God was right there, just as He had been all along. He had given her this child and He had every plan to make sure that she was able to keep him. He had brought her safely through the fire of living in an abusive home, and now He had intervened to deliver her from it. She was not leaving as a runaway slave; she had been sent off as a free woman. She was not leaving alone; she had the future security and the current dignity of being the mother of a son, one whom everyone now recognized as the legitimate son of a well-reputed man.

This time when God addressed her, He did so by her own name. He acknowledged her identity as no longer the handmaiden of Sarah, but as Hagar, her own person. This was her independence day, and He was here to share it with her. Through her He would protect and provide for the child. Through her He would raise him up to become a mighty man. And through her He would establish a great nation.

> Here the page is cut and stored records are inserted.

-- ==== Sys2Proof/Certificates/Slice0/Obligations.lean ====
section
/-! DEFINITION. Obligations.lean: the statements about the model, for the provers. Each docstring says what is claimed and the
rules of the spec it rests on. -/

open Sys2Proof Sys2Proof.Machine Sys2Proof.Claims

/-- Between the fetch of a CT word and its work (steps 3 and 4 of R98, and the reading of its registers) only its credit, its
tokens and its sync point are taken and faulty copies of the registers read are repaired (R96): every scalar register, every
handle, the pc, NSTAT, the trap registers, the loop stack, the vector registers, the accumulator banks, the datum and every byte
of memory are as before, and CERR too while no register holds an error. (R98, R17, R19, R96) -/
def Obligations.CtBeginFrame : Prop :=
  ∀ (t : Tok) (data : State → Bool) (rs : List (Nat × Nat)) (s v w u : State), s.ctAccept t = .ok v →
    v.ctWaits t data = (true, w) → w.readRegs .ct rs = .ok u →
    (∀ r, u.reg r = s.reg r) ∧ (∀ k, u.handle k = s.handle k) ∧ u.cur.ct.pc = s.cur.ct.pc ∧ u.cur.ct.ir = s.cur.ct.ir ∧
    u.cur.ct.trapCtl = s.cur.ct.trapCtl ∧ u.cur.ct.nstat = s.cur.ct.nstat ∧ u.cur.ct.trapPc = s.cur.ct.trapPc ∧
    u.cur.ct.trapCause = s.cur.ct.trapCause ∧ u.cur.ct.loops = s.cur.ct.loops ∧ u.vfile = s.vfile ∧ u.accs = s.accs ∧
    u.datum = s.datum ∧ (s.cur.ct.bad = [] → u.cur.ct.cerr = s.cur.ct.cerr) ∧ ∀ k, readByte u.mem k = readByte s.mem k

/-- When a CT word has done its work, its completion leaves every scalar register, handle, NSTAT, the trap registers and cause,
the loop stack, the vector registers, the accumulator banks and the datum as they are; of TRAPCTL it changes at most UIP (bit
3); CT goes on at the given pc with ACCD, WDONE and IDX clear; every byte of memory is unchanged unless a push of its folds CT's
clock in a lease that reports races. (R98, R18, R36) -/
def Obligations.CtEndFrame : Prop :=
  ∀ (t : Tok) (pc next lat : Nat) (u : State),
    (∀ r, (ctEnd t pc next lat u).reg r = u.reg r) ∧ (∀ k, (ctEnd t pc next lat u).handle k = u.handle k) ∧
    (ctEnd t pc next lat u).cur.ct.pc = pc ∧ (ctEnd t pc next lat u).cur.ct.accd = false ∧
    (ctEnd t pc next lat u).cur.ct.wdone = false ∧ (ctEnd t pc next lat u).cur.ct.idx = 0 ∧
    (ctEnd t pc next lat u).cur.ct.nextMc = u.datum + next ∧
    (ctEnd t pc next lat u).cur.ct.nstat = u.cur.ct.nstat ∧ (ctEnd t pc next lat u).cur.ct.trapPc = u.cur.ct.trapPc ∧
    (ctEnd t pc next lat u).cur.ct.trapCause = u.cur.ct.trapCause ∧ (ctEnd t pc next lat u).cur.ct.loops = u.cur.ct.loops ∧
    (∀ k, k ≠ 3 → (ctEnd t pc next lat u).cur.ct.trapCtl.getLsbD k = u.cur.ct.trapCtl.getLsbD k) ∧
    (ctEnd t pc next lat u).vfile = u.vfile ∧ (ctEnd t pc next lat u).accs = u.accs ∧ (ctEnd t pc next lat u).datum = u.datum ∧
    (t.sig.toNat % 64 = 0 ∨ ¬ ctFoldReported u → ∀ k, readByte (ctEnd t pc next lat u).mem k = readByte u.mem k)

/-- A scalar result reads back from its register, but s0 reads zero and discards the write; no other register, no handle, no
other field of CT but the error marks of that register, which the write clears (R96), and no byte of memory changes; while UIACT
(TRAPCTL bit 2) is set a write to s24-s31 leaves their ordinary registers as they are, and a write to s1-s23 or, with UIACT
clear, to any register leaves the shadows as they are. The register files are read in their canonical form (keys rising), which
the write keeps. (R85, R86, R96, R100) -/
def Obligations.CtRegisterWrite : Prop :=
  ∀ (s : State) (d : BitVec 5) (v : W64) (lat : Nat),
    (keysRise s.cur.ct.sregs = true → keysRise s.cur.ct.shadow = true →
      (s.wreg d v lat).reg d = (if d = 0 then 0 else v) ∧ keysRise (s.wreg d v lat).cur.ct.sregs = true ∧
      keysRise (s.wreg d v lat).cur.ct.shadow = true) ∧
    (keysRise s.cur.ct.ready = true → d ≠ 0 → sget 0 d.toNat (s.wreg d v lat).cur.ct.ready = s.datum + lat) ∧
    (∀ r, r ≠ d → (s.wreg d v lat).reg r = s.reg r) ∧
    (∀ k, (s.wreg d v lat).handle k = s.handle k) ∧ (s.wreg d v lat).cur.ct.pc = s.cur.ct.pc ∧
    (s.wreg d v lat).cur.ct.trapCtl = s.cur.ct.trapCtl ∧ (s.wreg d v lat).cur.ct.nstat = s.cur.ct.nstat ∧
    (s.wreg d v lat).mem = s.mem ∧ (s.wreg d v lat).cur.ct.cerr = s.cur.ct.cerr ∧
    (d ≠ 0 → ∀ (dup : Bool) (k : Nat), (⟨s.cur.ct.fileOf d.toNat, d.toNat, dup, k⟩ : RegBad) ∉ (s.wreg d v lat).cur.ct.bad) ∧
    (∀ e ∈ (s.wreg d v lat).cur.ct.bad, e ∈ s.cur.ct.bad) ∧
    (s.cur.ct.trapCtl.getLsbD 2 = true → 24 ≤ d.toNat → (s.wreg d v lat).cur.ct.sregs = s.cur.ct.sregs) ∧
    (s.cur.ct.trapCtl.getLsbD 2 = false ∨ d.toNat < 24 → (s.wreg d v lat).cur.ct.shadow = s.cur.ct.shadow)

/-- ADD, SUB, MUL, MULH, MULHU, AND, OR, XOR, SHL, SHR, SRA, MIN, MAX, SLT and SLTU complete once they start, writing s[D] with
the value of R101's table, readable after 1 mc (the multiplies: 3), and CT goes on with the next word in the next mc. (R101,
R100) -/
def Obligations.CtTwoRegisterResults : Prop :=
  ∀ (t : Tok) (d a b : BitVec 5) (s u : State), CtStarts t [a, b] d s u →
    exec (.add t d a b) s = .next (ctEnd t (nextPc u) 1 1 (u.wreg d (u.reg a + u.reg b) 1)) ∧
    exec (.sub t d a b) s = .next (ctEnd t (nextPc u) 1 1 (u.wreg d (u.reg a - u.reg b) 1)) ∧
    exec (.mul t d a b) s = .next (ctEnd t (nextPc u) 1 3 (u.wreg d (u.reg a * u.reg b) 3)) ∧
    exec (.mulh t d a b) s = .next (ctEnd t (nextPc u) 1 3
      (u.wreg d (BitVec.ofInt 64 ((u.reg a).toInt * (u.reg b).toInt / 2 ^ 64)) 3)) ∧
    exec (.mulhu t d a b) s = .next (ctEnd t (nextPc u) 1 3
      (u.wreg d (BitVec.ofNat 64 ((u.reg a).toNat * (u.reg b).toNat / 2 ^ 64)) 3)) ∧
    exec (.and t d a b) s = .next (ctEnd t (nextPc u) 1 1 (u.wreg d (u.reg a &&& u.reg b) 1)) ∧
    exec (.or t d a b) s = .next (ctEnd t (nextPc u) 1 1 (u.wreg d (u.reg a ||| u.reg b) 1)) ∧
    exec (.xor t d a b) s = .next (ctEnd t (nextPc u) 1 1 (u.wreg d (u.reg a ^^^ u.reg b) 1)) ∧
    exec (.shl t d a b) s = .next (ctEnd t (nextPc u) 1 1 (u.wreg d (u.reg a <<< ((u.reg b).toNat % 64)) 1)) ∧
    exec (.shr t d a b) s = .next (ctEnd t (nextPc u) 1 1 (u.wreg d (u.reg a >>> ((u.reg b).toNat % 64)) 1)) ∧
    exec (.sra t d a b) s = .next (ctEnd t (nextPc u) 1 1 (u.wreg d ((u.reg a).sshiftRight ((u.reg b).toNat % 64)) 1)) ∧
    exec (.min t d a b) s = .next (ctEnd t (nextPc u) 1 1
      (u.wreg d (if (u.reg a).toInt ≤ (u.reg b).toInt then u.reg a else u.reg b) 1)) ∧
    exec (.max t d a b) s = .next (ctEnd t (nextPc u) 1 1
      (u.wreg d (if (u.reg b).toInt ≤ (u.reg a).toInt then u.reg a else u.reg b) 1)) ∧
    exec (.slt t d a b) s = .next (ctEnd t (nextPc u) 1 1
      (u.wreg d (if (u.reg a).toInt < (u.reg b).toInt then 1 else 0) 1)) ∧
    exec (.sltu t d a b) s = .next (ctEnd t (nextPc u) 1 1
      (u.wreg d (if (u.reg a).toNat < (u.reg b).toNat then 1 else 0) 1))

The way God took care of Hagar gave me confidence to support my friend in her decision. I prayerfully held my breath to see what He would do for His trusting, devoted daughter. Many terrifying twists and turns later, she phoned me with the devastating news that her husband was divorcing her. The dreaded day finally came, and I sat praying in the attorney’s office waiting room as she signed the final papers. But my mourning turned to rejoicing as the realization dawned: this was her independence day. God had seen her misery and had intervened on her behalf. He was delivering her from the bonds of an abusive marriage, and He Himself would be her nurturing husband, a wise, tender father to her children. Together we wept and worshiped, mourned the past and celebrated the future. God’s goodness had prevailed. At last, she was free.